**Exercise data**
-- ==== Sys2Proof/Machine/RegMap.lean ====
section
/-! DEFINITION. The BAR0 register map (R7, R10, R19's index in chapter 19 and the field tables of every chapter):
where each register lies, which of its bits have which access code, which rw bits act at once rather than at the next
frame boundary, and its reset value (R16). -/

namespace Sys2Proof.Machine

/-- A register, or a family of registers at a regular stride: `base + i * stride + j * stride2` for i < count,
j < count2. Each mask names the bits with that access code (R10); `now` names the rw bits that act at once. -/
structure RegDesc where
  base : Nat
  count : Nat
  stride : Nat
  count2 : Nat
  stride2 : Nat
  rw : Nat
  now : Nat
  ro : Nat
  w1c : Nat
  w1s : Nat
  wo : Nat
  reset : Nat
  deriving DecidableEq, Repr

namespace Reg

abbrev TOP_CHIP_ID : Nat := 0x0
abbrev TOP_STRAP : Nat := 0x4
abbrev TOP_RST_CAUSE : Nat := 0x8
abbrev TOP_IDCODE : Nat := 0xC
abbrev TOP_DEVICE_ID : Nat := 0x10
abbrev TCK_CTRL : Nat := 0x10000
abbrev TCK_STATUS : Nat := 0x10004
abbrev TCK_TICK_LO : Nat := 0x10008
abbrev TCK_TICK_HI : Nat := 0x1000C
abbrev TCK_FRAME : Nat := 0x10010
abbrev TCK_MINUTE : Nat := 0x10014
abbrev TCK_LOAD_LO : Nat := 0x10018
abbrev TCK_LOAD_HI : Nat := 0x1001C
abbrev TCK_PPS_PHASE : Nat := 0x10020
abbrev TCK_TWIN_OFFSET : Nat := 0x10024
abbrev TCK_PPS_CFG : Nat := 0x10028
abbrev TCK_SHARE_CFG : Nat := 0x1002C
abbrev TCK_URGENCY_CHIP : Nat := 0x10030
abbrev TCK_URGENCY_LO : Nat := 0x10034
abbrev TCK_URGENCY_HI : Nat := 0x10038
abbrev TCK_SLOT_ERR : Nat := 0x10040
abbrev TCK_LUNGO_TGT : Nat := 0x10100
abbrev TCK_SLOT_STG : Nat := 0x11000
abbrev TCK_SLOT_STG1 : Nat := 0x11004
abbrev TCK_SLOT_STG2 : Nat := 0x11008
abbrev TCK_SLOT_STG3 : Nat := 0x1100C
abbrev TCK_SLOT_EFF : Nat := 0x12000
abbrev TCK_SLOT_EFF1 : Nat := 0x12004
abbrev TCK_SLOT_EFF2 : Nat := 0x12008
abbrev TCK_SLOT_EFF3 : Nat := 0x1200C
abbrev PWR_CTRL : Nat := 0x20000
abbrev PWR_STATUS : Nat := 0x20004
abbrev PWR_TRIM_ENG_LO : Nat := 0x20008
abbrev PWR_TRIM_ENG_HI : Nat := 0x2000C
abbrev PWR_TRIM_IO : Nat := 0x20010
abbrev PWR_WAKE : Nat := 0x20014
abbrev PRT_MODE : Nat := 0x40000
abbrev PRT_STATUS : Nat := 0x40004
abbrev PRT_PRI_MAP : Nat := 0x40008
abbrev PRT_DSCP_MAP : Nat := 0x4000C
abbrev PRT_PFC_CFG : Nat := 0x40010
abbrev PRT_PFC_THRESH : Nat := 0x40014
abbrev PRT_MISS_CFG : Nat := 0x40018
abbrev PRT_MISS_STATUS : Nat := 0x4001C
abbrev PRT_DROP_OTHER : Nat := 0x40020
abbrev PRT_DROP_CRC : Nat := 0x40024
abbrev PRT_DROP_FULL : Nat := 0x40028
abbrev PRT_RNR_SENT : Nat := 0x4002C
abbrev PRT_TS_CFG : Nat := 0x40040
abbrev PRT_TS_WIDX : Nat := 0x40044
abbrev PRT_TS_ENTRY0 : Nat := 0x40080
abbrev PRT_TS_ENTRY1 : Nat := 0x40084
abbrev PRT_TS_ENTRY2 : Nat := 0x40088
abbrev PRT_TS_ENTRY3 : Nat := 0x4008C
abbrev PRT_LP_MAC_LO : Nat := 0x48000
abbrev PRT_LP_MAC_HI : Nat := 0x48004
abbrev PRT_LP_IPV4 : Nat := 0x48008
abbrev PRT_LP_IPV6 : Nat := 0x4800C
abbrev PRT_LP_CFG : Nat := 0x4801C
abbrev TRN_CTRL : Nat := 0x80000
abbrev TRN_STATUS : Nat := 0x80004
abbrev TRN_OPT_CFG : Nat := 0x80008
abbrev TRN_OPT_STATUS : Nat := 0x8000C
abbrev TRN_CC_CFG : Nat := 0x80010
abbrev TRN_CC_CFG2 : Nat := 0x80014
abbrev TRN_CNT_HIT : Nat := 0x80040
abbrev TRN_CNT_MISS : Nat := 0x80044
abbrev TRN_CNT_EVICT_CANCEL : Nat := 0x80048
abbrev TRN_CNT_SEQ_NAK : Nat := 0x8004C
abbrev TRN_CNT_DUP : Nat := 0x80050
abbrev TRN_CNT_CNP_TX : Nat := 0x80054
abbrev TRN_CNT_CNP_RX : Nat := 0x80058
abbrev TRN_CNT_RETX : Nat := 0x8005C
abbrev WIN_STATUS : Nat := 0xC0000
abbrev WIN_OPEN_COUNT : Nat := 0xC0004
abbrev WIN_PIN_COUNT : Nat := 0xC0008
abbrev WIN_CLOSING : Nat := 0xC000C
abbrev WIN_LAST_REF_KEY : Nat := 0xC0010
abbrev WIN_LAST_REF_INFO : Nat := 0xC0014
abbrev WIN_CNT_KC_HIT : Nat := 0xC0040
abbrev WIN_CNT_KC_MISS : Nat := 0xC0044
abbrev WIN_CNT_REF_INVALID : Nat := 0xC0048
abbrev WIN_CNT_REF_STALE : Nat := 0xC004C
abbrev WIN_CNT_REF_REVOKED : Nat := 0xC0050
abbrev WIN_CNT_REF_TENANT : Nat := 0xC0054
abbrev WIN_CNT_REF_RIGHTS : Nat := 0xC0058
abbrev WIN_CNT_REF_BOUNDS : Nat := 0xC005C
abbrev WIN_CNT_REF_HOME : Nat := 0xC0060
abbrev TEN_STATUS : Nat := 0xE0000
abbrev TEN_BATCH_CFG : Nat := 0xE0004
abbrev TEN_BATCH_BASE_LO : Nat := 0xE0008
abbrev TEN_BATCH_BASE_HI : Nat := 0xE000C
abbrev TEN_BATCH_WR : Nat := 0xE0010
abbrev TEN_BATCH_RD : Nat := 0xE0014
abbrev TEN_BATCH_SEQ_LO : Nat := 0xE0018
abbrev TEN_BATCH_SEQ_HI : Nat := 0xE001C
abbrev TEN_METER_SEL : Nat := 0xE0040
abbrev TEN_METER_VAL_LO : Nat := 0xE0048
abbrev TEN_METER_VAL_HI : Nat := 0xE004C
abbrev CLE_STATUS : Nat := 0x100000
abbrev CLE_FENCED_LO : Nat := 0x100008
abbrev CLE_FENCED_HI : Nat := 0x10000C
abbrev CLE_GATED_LO : Nat := 0x100010
abbrev CLE_GATED_HI : Nat := 0x100014
abbrev CLE_FRAME_CFG : Nat := 0x100018
abbrev CLE_FRAME_USE : Nat := 0x100020
abbrev CLE_IMAGE_SEL : Nat := 0x100040
abbrev CLE_IMAGE_INFO : Nat := 0x100044
abbrev CLE_IMAGE_ID : Nat := 0x100048
abbrev CLE_IMAGE_VERSION : Nat := 0x10004C
abbrev CLE_IMAGE_BOUND : Nat := 0x100050
abbrev CLE_STORE_STATUS : Nat := 0x100054
abbrev CLE_LAST_TRAP : Nat := 0x100060
abbrev CLE_LAST_TRAP_PC : Nat := 0x100064
abbrev CLE_CNT_DISPATCH : Nat := 0x100080
abbrev CLE_CNT_COMMIT : Nat := 0x100084
abbrev CLE_CNT_ABORT : Nat := 0x100088
abbrev CLE_CNT_OVERRUN : Nat := 0x10008C
abbrev CLE_CNT_RESTART : Nat := 0x100090
abbrev CLE_CNT_TRAP : Nat := 0x100094
abbrev CLE_CNT_COMMIT_DEFER : Nat := 0x100098
abbrev STG_CFG : Nat := 0x180000
abbrev STG_LATE_LIMIT : Nat := 0x180004
abbrev STG_STATUS : Nat := 0x180008
abbrev STG_TEN_SEL : Nat := 0x180010
abbrev STG_TEN_USE : Nat := 0x180014
abbrev STG_POOL : Nat := 0x180020
abbrev STG_CNT_FILL : Nat := 0x180080
abbrev STG_CNT_EVICT : Nat := 0x180084
abbrev STG_CNT_REFETCH : Nat := 0x180088
abbrev STG_CNT_LATE : Nat := 0x18008C
abbrev STG_CNT_FAIL : Nat := 0x180090
abbrev STG_CNT_UE : Nat := 0x180094
abbrev STG_CNT_QUOTA : Nat := 0x180098
abbrev STG_CNT_QUOTA_WAIT : Nat := 0x18009C
abbrev STG_CNT_TILE_CE : Nat := 0x1800A0
abbrev STG_CNT_TILE_UE : Nat := 0x1800A4
abbrev STG_CHAN_STATUS : Nat := 0x180400
abbrev STG_CHAN_INFO : Nat := 0x180404
abbrev STG_CHAN_PNA_LO : Nat := 0x180408
abbrev STG_CHAN_PNA_HI : Nat := 0x18040C
abbrev STG_CHAN_CTRL : Nat := 0x180410
abbrev MED_CTRL : Nat := 0x1A0000
abbrev MED_STATUS : Nat := 0x1A0004
abbrev MED_GAP_CFG : Nat := 0x1A0008
abbrev MED_SCRUB_CFG : Nat := 0x1A000C
abbrev MED_SCRUB_STATUS : Nat := 0x1A0010
abbrev MED_POOL_WM : Nat := 0x1A0014
abbrev MED_POOL_TOTAL : Nat := 0x1A0018
abbrev MED_POOL_FREE : Nat := 0x1A001C
abbrev MED_POISON : Nat := 0x1A0020
abbrev MED_LAST_ERR : Nat := 0x1A0024
abbrev MED_LAST_ERR_LSA_LO : Nat := 0x1A0028
abbrev MED_LAST_ERR_LSA_HI : Nat := 0x1A002C
abbrev MED_CNT_CE : Nat := 0x1A0040
abbrev MED_CNT_UE : Nat := 0x1A0044
abbrev MED_CNT_TAG : Nat := 0x1A0048
abbrev MED_CNT_REPAIR : Nat := 0x1A004C
abbrev MED_CNT_STACK_ERR : Nat := 0x1A0050
abbrev MED_CNT_DESTAGE : Nat := 0x1A0054
abbrev MED_CNT_PROMOTE : Nat := 0x1A0058
abbrev MED_CNT_NO_SPACE : Nat := 0x1A005C
abbrev MED_LINK_STATUS : Nat := 0x1A0400
abbrev MED_LINK_CAP : Nat := 0x1A0404
abbrev MED_LINK_ID_LO : Nat := 0x1A0408
abbrev MED_LINK_ID_HI : Nat := 0x1A040C
abbrev MED_LINK_FREE : Nat := 0x1A0410
abbrev MED_LINK_CNT_REPLAY : Nat := 0x1A0414
abbrev MED_LINK_CNT_RETRAIN : Nat := 0x1A0418
abbrev DRC_CTRL : Nat := 0x1C0000
abbrev DRC_STATUS : Nat := 0x1C0004
abbrev DRC_DIMM_CFG : Nat := 0x1C0008
abbrev DRC_ILV_CFG : Nat := 0x1C000C
abbrev DRC_REF_CFG : Nat := 0x1C0010
abbrev DRC_SCHED_CFG : Nat := 0x1C0014
abbrev DRC_SCRUB_CFG : Nat := 0x1C0018
abbrev DRC_SCRUB_STATUS : Nat := 0x1C001C
abbrev DRC_FREEZE_CAUSE : Nat := 0x1C0020
abbrev DRC_FREEZE_INFO : Nat := 0x1C0024
abbrev DRC_FREEZE_ADDR_LO : Nat := 0x1C0028
abbrev DRC_FREEZE_ADDR_HI : Nat := 0x1C002C
abbrev DRC_PORT_CFG0 : Nat := 0x1C0100
abbrev DRC_PORT_CFG2 : Nat := 0x1C0110
abbrev DRC_PORT_CFG3 : Nat := 0x1C0118
abbrev DRC_PORT_CFG5 : Nat := 0x1C0128
abbrev DRC_PORT_CFG6 : Nat := 0x1C0130
abbrev DRC_PORT_CFG7 : Nat := 0x1C0138
abbrev DRC_PORT_CFG8 : Nat := 0x1C0140
abbrev DRC_PORT_CFG10 : Nat := 0x1C0150
abbrev DRC_PORT_CFG11 : Nat := 0x1C0158
abbrev DRC_PORT_STATUS : Nat := 0x1C0104
abbrev DRC_CH_STATUS : Nat := 0x1C0400
abbrev DRC_CH_CNT_CE : Nat := 0x1C0404
abbrev DRC_CH_CNT_FWD : Nat := 0x1C0408
abbrev DRC_CH_CNT_ROWHIT : Nat := 0x1C040C
abbrev DRC_CH_CNT_ACT : Nat := 0x1C0410
abbrev DRC_CH_CNT_NR : Nat := 0x1C0414
abbrev DRC_CH_CNT_REF : Nat := 0x1C0418
abbrev DRC_CH_CNT_WB : Nat := 0x1C041C
abbrev NTL_CTRL : Nat := 0x200000
abbrev NTL_STATUS : Nat := 0x200004
abbrev NTL_GEOM : Nat := 0x200008
abbrev NTL_FORMAT : Nat := 0x20000C
abbrev NTL_CAP_LO : Nat := 0x200010
abbrev NTL_CAP_HI : Nat := 0x200014
abbrev NTL_MAPPED_LO : Nat := 0x200018
abbrev NTL_MAPPED_HI : Nat := 0x20001C
abbrev NTL_SLC : Nat := 0x200020
abbrev NTL_GC_CFG : Nat := 0x200024
abbrev NTL_CKPT_CFG : Nat := 0x200028
abbrev NTL_READ_CFG : Nat := 0x20002C
abbrev NTL_SCAN_CFG : Nat := 0x200030
abbrev NTL_WEAR_CFG : Nat := 0x200034
abbrev NTL_SPARE_CFG : Nat := 0x200038
abbrev NTL_HEALTH : Nat := 0x20003C
abbrev NTL_EW : Nat := 0x200040
abbrev NTL_EW_CFG : Nat := 0x200044
abbrev NTL_TEMP : Nat := 0x200048
abbrev NTL_ITER : Nat := 0x20004C
abbrev NTL_CBH : Nat := 0x200080
abbrev NTL_TEMP_MIN : Nat := 0x2000A0
abbrev NTL_CNT_READ : Nat := 0x2000C0
abbrev NTL_CNT_SOFT : Nat := 0x2000C4
abbrev NTL_CNT_RETRY : Nat := 0x2000C8
abbrev NTL_CNT_REBUILD : Nat := 0x2000CC
abbrev NTL_CNT_TWIN_REPAIR : Nat := 0x2000D0
abbrev NTL_CNT_UE : Nat := 0x2000D4
abbrev NTL_CNT_PROG_FAIL : Nat := 0x2000D8
abbrev NTL_CNT_ERASE_FAIL : Nat := 0x2000DC
abbrev NTL_CH_STATUS : Nat := 0x200400
abbrev NTL_CH_DIE_FAIL_LO : Nat := 0x200404
abbrev NTL_CH_DIE_FAIL_HI : Nat := 0x200408
abbrev DUR_STATUS : Nat := 0x240000
abbrev DUR_PB_CFG : Nat := 0x240004
abbrev DUR_PB_STATUS : Nat := 0x240008
abbrev DUR_PB_MIRROR : Nat := 0x24000C
abbrev DUR_EPOCH : Nat := 0x240010
abbrev DUR_FLUSH_STATUS : Nat := 0x240014
abbrev DUR_INTENT_STATUS : Nat := 0x240018
abbrev DUR_JOURNAL_STATUS : Nat := 0x24001C
abbrev DUR_META_CFG : Nat := 0x240020
abbrev DUR_RECOVERY : Nat := 0x240024
abbrev DUR_QP_SEL : Nat := 0x240040
abbrev DUR_QP_ACC : Nat := 0x240044
abbrev DUR_QP_PLC : Nat := 0x240048
abbrev DUR_QP_MIR : Nat := 0x24004C
abbrev DUR_CNT_ACCEPTED : Nat := 0x240080
abbrev DUR_CNT_PLACED : Nat := 0x240084
abbrev DUR_CNT_MIRRORED : Nat := 0x240088
abbrev DUR_CNT_MIRROR_RX : Nat := 0x24008C
abbrev DUR_CNT_FWD : Nat := 0x240090
abbrev DUR_CNT_MERGE : Nat := 0x240094
abbrev DUR_CNT_ADMIT_DEFER : Nat := 0x240098
abbrev DUR_CNT_FLUSH : Nat := 0x24009C
abbrev DUR_CNT_INTENT : Nat := 0x2400A0
abbrev DUR_CNT_REPEAT : Nat := 0x2400A4
abbrev TWN_CTRL : Nat := 0x260000
abbrev TWN_STATUS : Nat := 0x260004
abbrev TWN_SOLO_DELAY : Nat := 0x260008
abbrev TWN_FLUSH_LIMIT : Nat := 0x26000C
abbrev TWN_LINK_CFG : Nat := 0x260010
abbrev TWN_LINK_STATUS : Nat := 0x260014
abbrev TWN_RESYNC_STATUS : Nat := 0x260018
abbrev TWN_RESYNC_LEFT : Nat := 0x26001C
abbrev TWN_LAST_EVENT : Nat := 0x260020
abbrev TWN_TAKEOVER_TIME : Nat := 0x260024
abbrev TWN_LAST_TICK_LO : Nat := 0x260028
abbrev TWN_LAST_TICK_HI : Nat := 0x26002C
abbrev TWN_CNT_HB_RX : Nat := 0x260040
abbrev TWN_CNT_REPLAY : Nat := 0x260044
abbrev TWN_CNT_SB_GLITCH : Nat := 0x260048
abbrev TWN_CNT_TAKEOVER : Nat := 0x26004C
abbrev TWN_CNT_RETURN : Nat := 0x260050
abbrev TWN_CNT_SOLO : Nat := 0x260054
abbrev TWN_CNT_SOLO_TICKS : Nat := 0x260058
abbrev TWN_CNT_NOTICE : Nat := 0x26005C
abbrev INT_CTRL : Nat := 0x280000
abbrev INT_STATUS : Nat := 0x280004
abbrev INT_FIRST_FAULT : Nat := 0x280008
abbrev INT_LAST_FAULT : Nat := 0x28000C
abbrev INT_FIRST_TICK_LO : Nat := 0x280010
abbrev INT_FIRST_TICK_HI : Nat := 0x280014
abbrev INT_ESC_CFG : Nat := 0x280018
abbrev INT_SCRUB_CFG : Nat := 0x28001C
abbrev INT_SCRUB_STATUS : Nat := 0x280020
abbrev INT_BIST_STATUS : Nat := 0x280024
abbrev INT_INJECT : Nat := 0x280028
abbrev INT_CNT_CE : Nat := 0x280040
abbrev INT_CNT_UE : Nat := 0x280044
abbrev INT_CNT_NOTE : Nat := 0x280048
abbrev INT_CNT_CONTAIN : Nat := 0x28004C
abbrev INT_CNT_YIELD : Nat := 0x280050
abbrev INT_CNT_DET_TEST : Nat := 0x280054
abbrev SEC_STATUS : Nat := 0x2A0000
abbrev SEC_BOOT_STATUS : Nat := 0x2A0004
abbrev SEC_CTRL : Nat := 0x2A0008
abbrev SEC_PERMS : Nat := 0x2A000C
abbrev SEC_NONCE : Nat := 0x2A0020
abbrev SEC_ATT_PUB : Nat := 0x2A0040
abbrev SEC_MBOX_CTRL : Nat := 0x2A0080
abbrev SEC_MBOX : Nat := 0x2A0100
abbrev SEC_KE_STATUS : Nat := 0x2A0200
abbrev EFL_CTRL : Nat := 0x2C0000
abbrev EFL_ADDR : Nat := 0x2C0004
abbrev EFL_STATUS : Nat := 0x2C0008
abbrev EFL_ERASE_PROGRESS : Nat := 0x2C000C
abbrev EFL_WP : Nat := 0x2C0010
abbrev EFL_ECC_STATUS : Nat := 0x2C0014
abbrev EFL_CNT_CE : Nat := 0x2C0018
abbrev EFL_CNT_UE : Nat := 0x2C001C
abbrev EFL_RD_ADDR : Nat := 0x2C0020
abbrev EFL_RD_DATA_LO : Nat := 0x2C0024
abbrev EFL_RD_DATA_HI : Nat := 0x2C0028
abbrev EFL_ROW : Nat := 0x2C0040
abbrev SEQ_CTRL : Nat := 0x2D0000
abbrev SEQ_STATUS : Nat := 0x2D0004
abbrev SEQ_CAUSE : Nat := 0x2D0008
abbrev SEQ_EN_STATE : Nat := 0x2D000C
abbrev SEQ_PG_STATE : Nat := 0x2D0010
abbrev SEQ_TIME : Nat := 0x2D0014
abbrev SEQ_SLOT_CFG : Nat := 0x2D0100
abbrev SEQ_SLOT_ON : Nat := 0x2D0104
abbrev SEQ_SLOT_OFF : Nat := 0x2D0108
abbrev SEQ_SLOT_PG : Nat := 0x2D010C
abbrev SEQ_SLOT_CFG1 : Nat := 0x2D0110
abbrev SEQ_SLOT_ON1 : Nat := 0x2D0114
abbrev SEQ_SLOT_OFF1 : Nat := 0x2D0118
abbrev SEQ_SLOT_PG1 : Nat := 0x2D011C
abbrev SEQ_SLOT_CFG2 : Nat := 0x2D0120
abbrev SEQ_SLOT_ON2 : Nat := 0x2D0124
abbrev SEQ_SLOT_OFF2 : Nat := 0x2D0128
abbrev SEQ_SLOT_PG2 : Nat := 0x2D012C
abbrev SEQ_SLOT_CFG3 : Nat := 0x2D0130
abbrev SEQ_SLOT_ON3 : Nat := 0x2D0134
abbrev SEQ_SLOT_OFF3 : Nat := 0x2D0138
abbrev SEQ_SLOT_PG3 : Nat := 0x2D013C
abbrev SEQ_SLOT_CFG6 : Nat := 0x2D0160
abbrev SEQ_SLOT_ON6 : Nat := 0x2D0164
abbrev SEQ_SLOT_OFF6 : Nat := 0x2D0168
abbrev SEQ_SLOT_PG6 : Nat := 0x2D016C
abbrev SEQ_SLOT_CFG7 : Nat := 0x2D0170
abbrev SEQ_SLOT_ON7 : Nat := 0x2D0174
abbrev SEQ_SLOT_OFF7 : Nat := 0x2D0178
abbrev SEQ_SLOT_PG7 : Nat := 0x2D017C
abbrev SEQ_SLOT_CFG10 : Nat := 0x2D01A0
abbrev SEQ_SLOT_ON10 : Nat := 0x2D01A4
abbrev SEQ_SLOT_OFF10 : Nat := 0x2D01A8
abbrev SEQ_SLOT_PG10 : Nat := 0x2D01AC
abbrev TWB_CTRL : Nat := 0x2E0000
abbrev TWB_CFG : Nat := 0x2E0004
abbrev TWB_CMD : Nat := 0x2E0008
abbrev TWB_STATUS : Nat := 0x2E000C
abbrev TWB_CNT : Nat := 0x2E0010
abbrev TWB_BUF : Nat := 0x2E0040
abbrev TWB_TWT_CFG : Nat := 0x2E0300
abbrev TWB_TWT_STATUS : Nat := 0x2E0304
abbrev TWB_TWT_MBOX_CTRL : Nat := 0x2E0308
abbrev TWB_TWT_MBOX_REQ : Nat := 0x2E0320
abbrev TWB_TWT_MBOX_RESP : Nat := 0x2E0340
abbrev CAL_CTRL : Nat := 0x2F0000
abbrev CAL_CFG : Nat := 0x2F0004
abbrev CAL_STATUS : Nat := 0x2F0008
abbrev CAL_DST : Nat := 0x2F000C
abbrev CAL_SEL : Nat := 0x2F0010
abbrev CAL_QUAL : Nat := 0x2F0014
abbrev CAL_REF_STATUS : Nat := 0x2F0018
abbrev SNS_STATUS : Nat := 0x300000
abbrev SNS_TEMP : Nat := 0x300040
abbrev SNS_VOLT : Nat := 0x300080
abbrev SNS_THRESH : Nat := 0x300100
abbrev EVR_STATUS : Nat := 0x310000
abbrev EVR_SEQ_NEXT : Nat := 0x310004
abbrev EVR_CURSOR : Nat := 0x310008
abbrev EVR_FW_TRIG : Nat := 0x31000C
abbrev EVR_CNT_RECORDS : Nat := 0x310010
abbrev EVR_TRIG_CFG : Nat := 0x310080
abbrev EVR_WIN : Nat := 0x310100
abbrev EVR_LIST : Nat := 0x311000
abbrev CTL_STATUS : Nat := 0x320000
abbrev CTL_ERR : Nat := 0x320004
abbrev CTL_ERR_ADDR : Nat := 0x320008
abbrev CTL_NOTIFY_DROP : Nat := 0x32000C
abbrev CTL_DMA_CTRL : Nat := 0x320010
abbrev CTL_DMA_STATUS : Nat := 0x320040
abbrev CTL_RING0_CFG : Nat := 0x320100
abbrev CTL_RING_CFG : Nat := 0x320140
abbrev CTL_RING_STATUS : Nat := 0x320104
abbrev CTL_RING_SQ_BASE_LO : Nat := 0x320148
abbrev CTL_RING_SQ_BASE_HI : Nat := 0x32014C
abbrev CTL_RING_CQ_BASE_LO : Nat := 0x320110
abbrev CTL_RING_CQ_BASE_HI : Nat := 0x320114
abbrev CTL_RING_SQ_TAIL : Nat := 0x320158
abbrev CTL_RING_SQ_HEAD : Nat := 0x32015C
abbrev CTL_RING_CQ_TAIL : Nat := 0x320120
abbrev CTL_RING_CQ_HEAD : Nat := 0x320124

**What the task asks**
Only one stretch of the records above is wanted: the lines between the one holding "abbrev TWN_TAKEOVER_TIME : Nat := 0x260024" and the one holding "abbrev TWN_CNT_SB_GLITCH : Nat := 0x260048", inclusive, reproduced exactly.

**Answer section**
abbrev TWN_TAKEOVER_TIME : Nat := 0x260024
abbrev TWN_LAST_TICK_LO : Nat := 0x260028
abbrev TWN_LAST_TICK_HI : Nat := 0x26002C
abbrev TWN_CNT_HB_RX : Nat := 0x260040
abbrev TWN_CNT_REPLAY : Nat := 0x260044
abbrev TWN_CNT_SB_GLITCH : Nat := 0x260048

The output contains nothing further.